L’autre farce que je veux dire date de ma première jeunesse. J’avais quinze ans, et je venais passer chaque vacance chez mes parents, toujours dans un château, toujours en Picardie.

Nous avions souvent en visite une vieille dame d’Amiens, insupportable, prêcheuse, hargneuse, grondeuse, mauvaise et vindicative. Elle m’avait pris en haine, je ne sais pourquoi, et elle ne cessait de rapporter contre moi, tournant en mal mes moindres paroles et mes moindres actions. Oh ! la vieille chipie !

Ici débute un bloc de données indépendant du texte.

-- ==== Sys2Proof/Laws/Keeps.lean ====
section
/-! SUPPORT. What every operation keeps: the queue of commands stays as it was, and the canonical forms of the register
table and of the memories stay.  `Keeps u s` is stated once of each shared operation in the files Laws/Keeps….lean. -/

set_option Elab.async false
set_option linter.all false

namespace Sys2Proof.Machine

/-- A table's listed keys stay in order when one is taken out. -/
theorem SMap.wfFrom_mono {α : Type} [DecidableEq α] (d : α) (m : SMap α) (lo hi : Nat) (h : lo ≤ hi)
    (w : SMap.wfFrom d hi m = true) : SMap.wfFrom d lo m = true := by
  cases m with
  | nil => rfl
  | cons e t => simp_all [SMap.wfFrom]; omega

theorem SMap.wfFrom_erase {α : Type} [DecidableEq α] (d : α) (m : SMap α) (lo k : Nat) (w : SMap.wfFrom d lo m = true) :
    SMap.wfFrom d lo (SMap.erase m k) = true := by
  induction m generalizing lo with
  | nil => rfl
  | cons e t ih =>
    obtain ⟨a, v⟩ := e
    simp only [SMap.wfFrom, Bool.and_eq_true, decide_eq_true_eq] at w
    unfold SMap.erase
    split
    · exact SMap.wfFrom_mono d _ lo (a + 1) (by omega) (ih _ w.2)
    · simp [SMap.wfFrom, w.1.1, w.1.2, ih _ w.2]

theorem SMap.wfFrom_insert {α : Type} [DecidableEq α] (d : α) (m : SMap α) (lo k : Nat) (v : α) (hk : lo ≤ k) (hv : v ≠ d)
    (w : SMap.wfFrom d lo m = true) : SMap.wfFrom d lo (SMap.insert m k v) = true := by
  induction m generalizing lo with
  | nil => simp [SMap.insert, SMap.wfFrom, hk, hv]
  | cons e t ih =>
    obtain ⟨a, x⟩ := e
    simp only [SMap.wfFrom, Bool.and_eq_true, decide_eq_true_eq] at w
    unfold SMap.insert
    split
    · simp [SMap.wfFrom, hk, hv, w.1.2, w.2]; omega
    · split
      · simp_all [SMap.wfFrom]
      · have := ih (a + 1) (by omega) w.2
        simp_all [SMap.wfFrom]

/-- A write keeps the canonical form. -/
theorem SMap.wf_put {α : Type} [DecidableEq α] (d : α) (m : SMap α) (k : Nat) (v : α) (w : SMap.wf d m = true) :
    SMap.wf d (SMap.put d m k v) = true := by
  unfold SMap.put
  split
  · exact SMap.wfFrom_erase d m 0 k w
  · exact SMap.wfFrom_insert d m 0 k v (Nat.zero_le _) ‹_› w

theorem SMap.risesFrom_mono {α : Type} (m : SMap α) (lo hi : Nat) (h : lo ≤ hi) (w : SMap.risesFrom hi m = true) :
    SMap.risesFrom lo m = true := by
  cases m with
  | nil => rfl
  | cons e t => simp_all [SMap.risesFrom]; omega

theorem SMap.risesFrom_erase {α : Type} (m : SMap α) (lo k : Nat) (w : SMap.risesFrom lo m = true) :
    SMap.risesFrom lo (SMap.erase m k) = true := by
  induction m generalizing lo with
  | nil => rfl
  | cons e t ih =>
    obtain ⟨a, v⟩ := e
    simp only [SMap.risesFrom, Bool.and_eq_true, decide_eq_true_eq] at w
    unfold SMap.erase
    split
    · exact SMap.risesFrom_mono _ lo (a + 1) (by omega) (ih _ w.2)
    · simp [SMap.risesFrom, w.1, ih _ w.2]

theorem SMap.risesFrom_insert {α : Type} (m : SMap α) (lo k : Nat) (v : α) (hk : lo ≤ k)
    (w : SMap.risesFrom lo m = true) : SMap.risesFrom lo (SMap.insert m k v) = true := by
  induction m generalizing lo with
  | nil => simp [SMap.insert, SMap.risesFrom, hk]
  | cons e t ih =>
    obtain ⟨a, x⟩ := e
    simp only [SMap.risesFrom, Bool.and_eq_true, decide_eq_true_eq] at w
    unfold SMap.insert
    split
    · simp [SMap.risesFrom, hk, w.2]; omega
    · split
      · simp_all [SMap.risesFrom]
      · have := ih (a + 1) (by omega) w.2
        simp_all [SMap.risesFrom]

/-- A write keeps the order of the keys. -/
theorem SMap.rises_put {α : Type} [DecidableEq α] (d : α) (m : SMap α) (k : Nat) (v : α) (w : SMap.rises m = true) :
    SMap.rises (SMap.put d m k v) = true := by
  unfold SMap.put
  split
  · exact SMap.risesFrom_erase m 0 k w
  · exact SMap.risesFrom_insert m 0 k v (Nat.zero_le _) w

theorem SMap.risesFrom_filter {α : Type} (m : SMap α) (lo : Nat) (p : Nat × α → Bool) (w : SMap.risesFrom lo m = true) :
    SMap.risesFrom lo (m.filter p) = true := by
  induction m generalizing lo with
  | nil => rfl
  | cons e t ih =>
    obtain ⟨a, v⟩ := e
    simp only [SMap.risesFrom, Bool.and_eq_true, decide_eq_true_eq] at w
    by_cases hp : p (a, v) = true
    · simp [hp, SMap.risesFrom, w.1, ih _ w.2]
    · simp [hp, SMap.risesFrom_mono _ lo (a + 1) (by omega) (ih _ w.2)]

/-- A selection of a table's entries keeps the order of the keys. -/
theorem SMap.rises_filter {α : Type} (m : SMap α) (p : Nat × α → Bool) (w : SMap.rises m = true) :
    SMap.rises (m.filter p) = true := SMap.risesFrom_filter m 0 p w

theorem SMap.wfFrom_filter {α : Type} [DecidableEq α] (d : α) (m : SMap α) (lo : Nat) (p : Nat × α → Bool)
    (w : SMap.wfFrom d lo m = true) : SMap.wfFrom d lo (m.filter p) = true := by
  induction m generalizing lo with
  | nil => rfl
  | cons e t ih =>
    obtain ⟨a, v⟩ := e
    simp only [SMap.wfFrom, Bool.and_eq_true, decide_eq_true_eq] at w
    by_cases hp : p (a, v) = true
    · simp [hp, SMap.wfFrom, w.1.1, w.1.2, ih _ w.2]
    · simp [hp, SMap.wfFrom_mono d _ lo (a + 1) (by omega) (ih _ w.2)]

/-- A selection of a memory's bytes keeps the canonical form. -/
theorem SMap.wf_filter {α : Type} [DecidableEq α] (d : α) (m : SMap α) (p : Nat × α → Bool) (w : SMap.wf d m = true) :
    SMap.wf d (m.filter p) = true := SMap.wfFrom_filter d m 0 p w

/-- From `u` to `s` the queue of commands has stayed, and so have the canonical forms. -/
structure Keeps (u s : State) : Prop where
  pending : s.pending = u.pending
  regs : u.regsRise → s.regsRise
  mem : u.mem.wf → s.mem.wf

theorem Keeps.refl (u : State) : Keeps u u := ⟨rfl, id, id⟩

/-- A change of other sub-records keeps. -/
theorem Keeps.rest {u s : State} (h : Keeps u s) (a : List ShWrite) (b : List (Nat × List ShWrite)) (c : TimeSt) (p : SMap Arbiter) (d : HifSt)
    (e : ServeSt) (f : LstSt) (g : CtlSt) (i : SmsSt) (j : FabSt) (k : LnkSt) (l : PtmSt) (m : PwrSt) (n : MgtSt) (o : Nat) :
    Keeps u ⟨s.pending, s.regs, a, b, c, p, d, e, f, g, s.mem, i, j, k, l, m, n, o⟩ := ⟨h.1, h.2, h.3⟩

/-- The canonical form of the memories, byte tables alone. -/
theorem MemSt.wf_iff (m : MemSt) :
    m.wf ↔ Memory.wf m.cst = true ∧ Memory.wf m.tierA = true ∧ Memory.wf m.tierB = true := Iff.rfl

/-- A fold keeps what each of its steps keeps. -/
theorem forEach_keeps {α : Type} {u : State} (l : List α) (f : State → α → State) (hf : ∀ s x, Keeps u s → Keeps u (f s x)) :
    ∀ s, Keeps u s → Keeps u (forEach l s f) := by
  unfold forEach
  induction l with
  | nil => exact fun s h => h
  | cons a t ih => exact fun s h => ih _ (hf s a h)

/-- A plain fold keeps what each of its steps keeps. -/
theorem foldl_keeps {α : Type} {u : State} (l : List α) (f : State → α → State) (hf : ∀ s x, Keeps u s → Keeps u (f s x)) :
    ∀ s, Keeps u s → Keeps u (l.foldl f s) := forEach_keeps l f hf

/-- A command keeps: its next state does. -/
def KeepsO (u : State) : Host.Outcome State Fault Refusal → Prop
  | .next t => Keeps u t
  | .fault _ => True
  | .refused _ => True

theorem KeepsO.next {u t : State} : KeepsO u (.next t) ↔ Keeps u t := Iff.rfl

theorem State.wr_keeps {u s : State} (h : Keeps u s) (f : Fld) (v bank : Nat) : Keeps u (s.wr f v bank) :=
  ⟨h.1, fun w => SMap.rises_put _ _ _ _ (h.2 w), h.3⟩

end Sys2Proof.Machine
end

Elle s’appelait Mme Dufour, portait une perruque du plus beau noir, bien qu’elle fût âgée d’au moins soixante ans, et posait là-dessus des petits bonnets ridicules à rubans roses. On la respectait parce qu’elle était riche. Moi, je la détestais du fond du cœur et je résolus de me venger de ses mauvais procédés.

Je venais de terminer ma classe de seconde et j’avais été frappé particulièrement, dans le cours de chimie, par les propriétés d’un corps qui s’appelle le phosphure de calcium, et qui, jeté dans l’eau, s’enflamme, détone et dégage des couronnes de vapeur blanche d’une odeur infecte. J’avais chipé, pour m’amuser pendant les vacances, quelques poignées de cette matière assez semblable à l’œil à ce qu’on nomme communément du cristau.